/-- Memory reads as before but at the address the instruction stores to (R47). -/
theorem read_eq (h : Performs i s u) (hwf : s.mem.wf) {x : Nat} (hx : storeAddress i s ≠ some x) :
    u.mem.read x = s.mem.read x := by
  induction h with
  | refl | emitDec | emitChar | setFl => rfl
  | setReg _ _ _ _ ih => exact ih
  | stored a v ha hu ih =>
    have hne : x ≠ a.toNat := fun e => hx (e ▸ ha)
    rw [State.read_stored_of_ne (hu.memWf hwf) v hne, ih]

/-- Memory reads as before outside the new W (R53). -/
theorem read_eq_of_not_mem_written (h : Performs i s u) (hwf : s.mem.wf) {x : Nat} (hx : x ∉ u.written) :
    u.mem.read x = s.mem.read x := by
  induction h with
  | refl | emitDec | emitChar | setFl => rfl
  | setReg _ _ _ _ ih => exact ih hx
  | stored a v ha hu ih =>
    rw [State.written_stored, mem_insertAddress, not_or] at hx
    rw [State.read_stored_of_ne (hu.memWf hwf) v hx.1, ih hx.2]

end Performs

/-! ## The halts of an instruction -/

/-- An instruction's reason to halt is a hardware halt, and none of R175. -/
theorem Halts.ne {i : Instr} {s : State} {r : HaltReason} (h : Halts i s r) :
    r ≠ .none ∧ r ≠ .selfModifyingCode ∧ ∀ op, r ≠ .unsupportedOperation op := by
  cases h <;> exact ⟨nofun, nofun, nofun⟩

/-- A well-formed instruction other than HLT, with no zero divisor, has no reason to halt. -/
theorem not_halts {i : Instr} {s : State} (hwf : i.WellFormed) (hdiv : ¬ DividesByZero i s) (hhlt : i ≠ .hlt)
    (r : HaltReason) : ¬ Halts i s r := by
  intro h
  cases h with
  | hlt h => exact hhlt h
  | badRegister _ h => exact h hwf
  | divisionByZero _ _ h | moduloByZero _ _ h => exact hdiv h

/-- Settles O14: with no reason to halt the instruction only writes and moves the pc, which keeps both. -/
theorem wellFormedInstructionDoesNotHalt : Obligations.WellFormedInstructionDoesNotHalt := by
  intro i s hwf hdiv hhlt
  obtain ⟨t, ht, hshape⟩ := exec_executes i s
  refine ⟨t, ht, ?_⟩
  cases hshape with
  | advance _ _ h | jump _ h =>
    obtain ⟨-, hrun, hhalt, -⟩ := h.kept
    exact ⟨hrun, hhalt⟩
  | stop h => exact absurd h (not_halts hwf hdiv hhlt _)

/-- Settles O15: an instruction that does not halt keeps the halt reason, and no reason of `Halts` is
`UnsupportedOperation`. -/
theorem unsupportedOperationIsUnreachable : Obligations.UnsupportedOperationIsUnreachable := by
  intro i s t op ht hs
  cases executes_of_exec ht with
  | advance _ _ h | jump _ h =>
    obtain ⟨-, -, hhalt, -⟩ := h.kept
    exact fun e => hs (hhalt.symm.trans e)
  | stop h =>
    obtain ⟨-, -, hunsupported⟩ := h.ne
    exact hunsupported op

/-! ## Frames of all instructions -/

/-- Settles O25: a halt sends nothing, and of the writes only those of PRN and PRA send an event. -/
theorem outputOnlyGrows : Obligations.OutputOnlyGrows := by
  intro i s t ht
  cases executes_of_exec ht with
  | advance _ _ h | jump _ h => exact h.out_cases
  | stop => exact .inl rfl

/-- Settles O26: of the writes only CMP's are to FL. -/
theorem onlyCmpWritesFlags : Obligations.OnlyCmpWritesFlags := by
  intro i s t hcmp ht _
  cases executes_of_exec ht with
  | advance _ _ h | jump _ h =>
    refine h.fl_cases.resolve_right ?_
    rintro ⟨⟨a, b, hi⟩, -⟩
    exact hcmp a b hi
  | stop => rfl

/-- Settles O28: every register write is to a written register. -/
theorem onlyNamedRegistersChange : Obligations.OnlyNamedRegistersChange := by
  intro i s t ht _ k hk
  cases executes_of_exec ht with
  | advance _ _ h | jump _ h => exact h.reg_eq hk
  | stop => rfl

/-- Settles O29: every store is to the instruction's address. -/
theorem onlyStoresChangeMemory : Obligations.OnlyStoresChangeMemory := by
  intro i s t hwf ht _ a ha
  cases executes_of_exec ht with
  | advance _ _ h | jump _ h => exact h.read_eq hwf ha
  | stop => rfl

/-! ## No instruction but the conditional jumps reads FL (R24) -/

/-- From a state with another FL the instruction answers the same next state, but for FL. -/
def IgnoresFl (i : Instr) (s : State) (f : Byte) : Prop :=
  ∃ t f', exec i s = .next t ∧ exec i (s.setFl f) = .next (t.setFl f')

/-- The two equations of a form agree but for FL, which CMP overwrites. -/
theorem Checked.ignoresFl {i : Instr} (h : Checked i)
    (hjump : ∀ a, i ≠ .jeq a ∧ i ≠ .jne a ∧ i ≠ .jgt a ∧ i ≠ .jlt a ∧ i ≠ .jge a ∧ i ≠ .jle a) (s : State) (f : Byte) :
    IgnoresFl i s f := by
  cases h with
  | hlt => exact ⟨_, f, exec_hlt s, exec_hlt (s.setFl f)⟩
  | nop => exact ⟨_, f, exec_nop s, exec_nop (s.setFl f)⟩
  | ldi i b => exact ⟨_, f, exec_ldi s i b, exec_ldi (s.setFl f) i b⟩
  | ld i j => exact ⟨_, f, exec_ld s i j, exec_ld (s.setFl f) i j⟩
  | st a b => exact ⟨_, f, exec_st s a b, exec_st (s.setFl f) a b⟩
  | prn i => exact ⟨_, f, exec_prn s i, exec_prn (s.setFl f) i⟩
  | pra i => exact ⟨_, f, exec_pra s i, exec_pra (s.setFl f) i⟩
  | push i => exact ⟨_, f, exec_push s i, exec_push (s.setFl f) i⟩
  | pop i => exact ⟨_, f, exec_pop s i, exec_pop (s.setFl f) i⟩
  | call i => exact ⟨_, f, exec_call s i, exec_call (s.setFl f) i⟩
  | ret => exact ⟨_, f, exec_ret s, exec_ret (s.setFl f)⟩
  | jmp i => exact ⟨_, f, exec_jmp s i, exec_jmp (s.setFl f) i⟩
  | add i j => exact ⟨_, f, exec_add s i j, exec_add (s.setFl f) i j⟩
  | sub i j => exact ⟨_, f, exec_sub s i j, exec_sub (s.setFl f) i j⟩
  | mul i j => exact ⟨_, f, exec_mul s i j, exec_mul (s.setFl f) i j⟩
  | and i j => exact ⟨_, f, exec_and s i j, exec_and (s.setFl f) i j⟩
  | or i j => exact ⟨_, f, exec_or s i j, exec_or (s.setFl f) i j⟩
  | xor i j => exact ⟨_, f, exec_xor s i j, exec_xor (s.setFl f) i j⟩
  | shl i j => exact ⟨_, f, exec_shl s i j, exec_shl (s.setFl f) i j⟩
  | shr i j => exact ⟨_, f, exec_shr s i j, exec_shr (s.setFl f) i j⟩
  | div i j =>
    by_cases hz : s.reg j = 0
    · exact ⟨_, f, exec_div_zero s i j hz, exec_div_zero (s.setFl f) i j hz⟩
    · exact ⟨_, f, exec_div s i j hz, exec_div (s.setFl f) i j hz⟩
  | mod i j =>
    by_cases hz : s.reg j = 0
    · exact ⟨_, f, exec_mod_zero s i j hz, exec_mod_zero (s.setFl f) i j hz⟩
    · exact ⟨_, f, exec_mod s i j hz, exec_mod (s.setFl f) i j hz⟩
  | cmp i j => exact ⟨_, _, exec_cmp s i j, exec_cmp (s.setFl f) i j⟩
  | inc i b => exact ⟨_, f, exec_inc s i b, exec_inc (s.setFl f) i b⟩
  | dec i b => exact ⟨_, f, exec_dec s i b, exec_dec (s.setFl f) i b⟩
  | not i b => exact ⟨_, f, exec_not s i b, exec_not (s.setFl f) i b⟩
  | jeq i | jne i | jgt i | jlt i | jge i | jle i => simp at hjump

• Task requirements
Copy out exactly, and only, the lines from the one that contains "exec_or (s.setFl f) i j⟩" through the last line of the material above.

• Result of the exercise
  | or i j => exact ⟨_, f, exec_or s i j, exec_or (s.setFl f) i j⟩
  | xor i j => exact ⟨_, f, exec_xor s i j, exec_xor (s.setFl f) i j⟩
  | shl i j => exact ⟨_, f, exec_shl s i j, exec_shl (s.setFl f) i j⟩
  | shr i j => exact ⟨_, f, exec_shr s i j, exec_shr (s.setFl f) i j⟩
  | div i j =>
    by_cases hz : s.reg j = 0
    · exact ⟨_, f, exec_div_zero s i j hz, exec_div_zero (s.setFl f) i j hz⟩
    · exact ⟨_, f, exec_div s i j hz, exec_div (s.setFl f) i j hz⟩
  | mod i j =>
    by_cases hz : s.reg j = 0
    · exact ⟨_, f, exec_mod_zero s i j hz, exec_mod_zero (s.setFl f) i j hz⟩
    · exact ⟨_, f, exec_mod s i j hz, exec_mod (s.setFl f) i j hz⟩
  | cmp i j => exact ⟨_, _, exec_cmp s i j, exec_cmp (s.setFl f) i j⟩
  | inc i b => exact ⟨_, f, exec_inc s i b, exec_inc (s.setFl f) i b⟩
  | dec i b => exact ⟨_, f, exec_dec s i b, exec_dec (s.setFl f) i b⟩
  | not i b => exact ⟨_, f, exec_not s i b, exec_not (s.setFl f) i b⟩
  | jeq i | jne i | jgt i | jlt i | jge i | jle i => simp at hjump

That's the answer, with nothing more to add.